De Hoogleeraar van der hoeven deelt onder den titel van Redevoeringen hier een tiental stukken mede, door hem bij verschillende gelegenheden en op onderscheidene tijden uitgesproken. De helft daarvan ziet thans niet voor de eerste maal het licht; die over de dichterlijke schoonheden van het boek van habakuk, die over de vrije beoefening der kunsten en wetenschappen, die over de geestdrift van den kunstenaar, die over den zedelijken invloed van het schouwtooneel, en bij de opening van de algemeene vergadering der Hollandsche Maatschappij van Fraaije Kunsten en Wetenschappen in 1831, zijn vroeger in onderscheidene werken opgenomen. Men vindt ze hier echter met genoegen terug, en de meeste lezers zullen den Hoogleeraar voor de vernicuwde uitgave dank weten. Ten aanzien van de eerste zou nien misschien kunnen vragen, of hare opneming in dezen bundel wel zoo geheel aan te prijzen ware. Het is een stuk uit 's mans akademietijd; het werd destijds met genoegen gehoord, en ook op aandrang van van der palm in het Mengelwerk van dit Tijdschrift medegedeeld. Doch, met bescheidenheid zij het gezegd, er bestaat verschil tusschen dat, wat men bij eenen veelbelovenden jongeling verwacht en goedkeurt, en dat, wat men van den man in de volle kracht zijner ontwikkeling eischen mag; en Rec. zou deze eerste proeve hebben laten rusten, liever dan haar bij de latere stukken te voegen. Het komt hem voor, dat in de bewerking eene groote klip bij dergelijke onderwerpen niet vermeden is. Men loopt, namelijk, bij zulk eene beschouwing van dichterlijke schoonheden, al ligt gevaar, om gedurig met andere woorden hetzelfde te zeggen, vooral bij eene behandeling, gelijk die hier is gekozen, waarbij gedurig geheele stukken van den tekst van habakuk worden medegedeeld, en deze dan weder wordt omschreven, hetgeen niet zelden bijna met
gelijkluidende woorden geschiedt. Wil men een bewijs daarvan, men leze bl. 28 tot 30. Zeker is dit een gebrek, dat niet gemakkelijk is te vermijden bij de doorloopende beschouwing van zulk een dichtstuk; neemt men meer bepaalde oogpunten, dan kan men er zich beter voor
| |
| |
wachten. Naar Recs. oordeel had dus deze vrucht van vroegere jaren liever niet moeten worden opgenomen; door die opname drukt de Hoogleeraar er als 't ware een zegel op, dat het stuk, onzes inziens, niet geheel verdiende.

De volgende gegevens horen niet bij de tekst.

-- ==== Sys2Proof/Machine/ExecMemory.lean ====
section
/-!
DEFINITION. Meanings of the stacked memory's commands (chapter 9).
-/
namespace Sys2Proof.Machine

/-- PATROL_SCRUB (R211). find 0 no error, 1 a corrected one, 2 an uncorrectable one; demand: the sector that an operation read. -/
def execPatrolScrub (n : Fin 512) (find : Fin 3 × Option (Fin 75497472)) (s : State) : Out :=
  State.unlessReset s (patrolScrub n find.1 (find.2.map Fin.val))

/-- UE_LIMIT_EXCEEDED (R227). -/
def execUeLimitExceeded (n : Fin 512) (s : State) : Out :=
  State.unlessReset s (ueLimit n)

/-- HSM_RETRAIN_REQ (R226). -/
def execHsmRetrainReq (w : Writer) (v : Word32) (s : State) : Out :=
  State.unlessReset s fun s => s.regWrite w Reg.hsmRetrainReq v.toNat (writeRetrainReq w v.toNat)

/-- RETRAIN_TRIGGER (R226). byTemp: the stack temperature moved by retrain_delta; retries: interface retries in one
second; failed: the sector of an access whose fifth attempt failed. -/
def execRetrainTrigger (n : Fin 512) (byTemp : Bool) (retries : Nat × Option (Fin 75497472)) (s : State) : Out :=
  State.unlessReset s (retrainTrigger n byTemp retries.1 (retries.2.map Fin.val))

/-- CHANNEL_RETRAIN (R226). -/
def execChannelRetrain (n : Fin 512) (s : State) : Out :=
  State.unlessReset s (channelRetrain n)

/-- RETRAIN_END (R226). ok: training succeeded. -/
def execRetrainEnd (n : Fin 512) (ok : Bool) (s : State) : Out :=
  State.unlessReset s (retrainEnd n ok)

/-- HSM_MAPOUT_REQ (R227). -/
def execHsmMapoutReq (w : Writer) (v : Word32) (s : State) : Out :=
  State.unlessReset s fun s => s.regWrite w Reg.hsmMapoutReq v.toNat (writeMapoutReq w v.toNat)

/-- HSM_MAPOUT_ACK (R229). -/
def execHsmMapoutAck (w : Writer) (v : Word32) (s : State) : Out :=
  State.unlessReset s fun s => s.regWrite w Reg.hsmMapoutAck v.toNat (writeMapoutAck w v.toNat)

/-- MAPOUT_CUTOVER (R229). h: the HBM stack. -/
def execMapoutCutover (h : Fin 16) (s : State) : Out :=
  State.unlessReset s (mapoutCutover h)

/-- HSM_TEST (R225). -/
def execHsmTest (w : Writer) (n : Fin 512) (v : Word64) (s : State) : Out :=
  State.unlessReset s fun s => s.regWrite w (Reg.hsmTest n) v.toNat (writeHsmTest w n v.toNat)

/-- HSM_TEST_DONE (R225). -/
def execHsmTestDone (n : Fin 512) (errors : Word32) (s : State) : Out :=
  State.unlessReset s (hsmTestDone n errors.toNat)

end Sys2Proof.Machine
end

Met veel meer genoegen herlazen wij de andere hier op nieuw uitgegevene stukken, met name over de vrije beoefening van kunsten en wetenschappen en over de geestdrift van den kunstenaar. Bij eenen man als van der hoeven is het overbodig te gewagen van den schoonen, zuiveren, eenvoudigen, krachtigen stijl. Hij bezit in hooge mate die gave, om door de wijze van voorstelling, door woord en uitdrukking te treffen en te boeijen, en daarvan getuigen ook al de stukken in dezen bundel. Wij willen niet herhalen, wat over de vroeger uitgegevene bij vorige gelegenheden is gezegd, maar bepalen ons tot diegenen, welke thans voor de eerste maal het licht zîen.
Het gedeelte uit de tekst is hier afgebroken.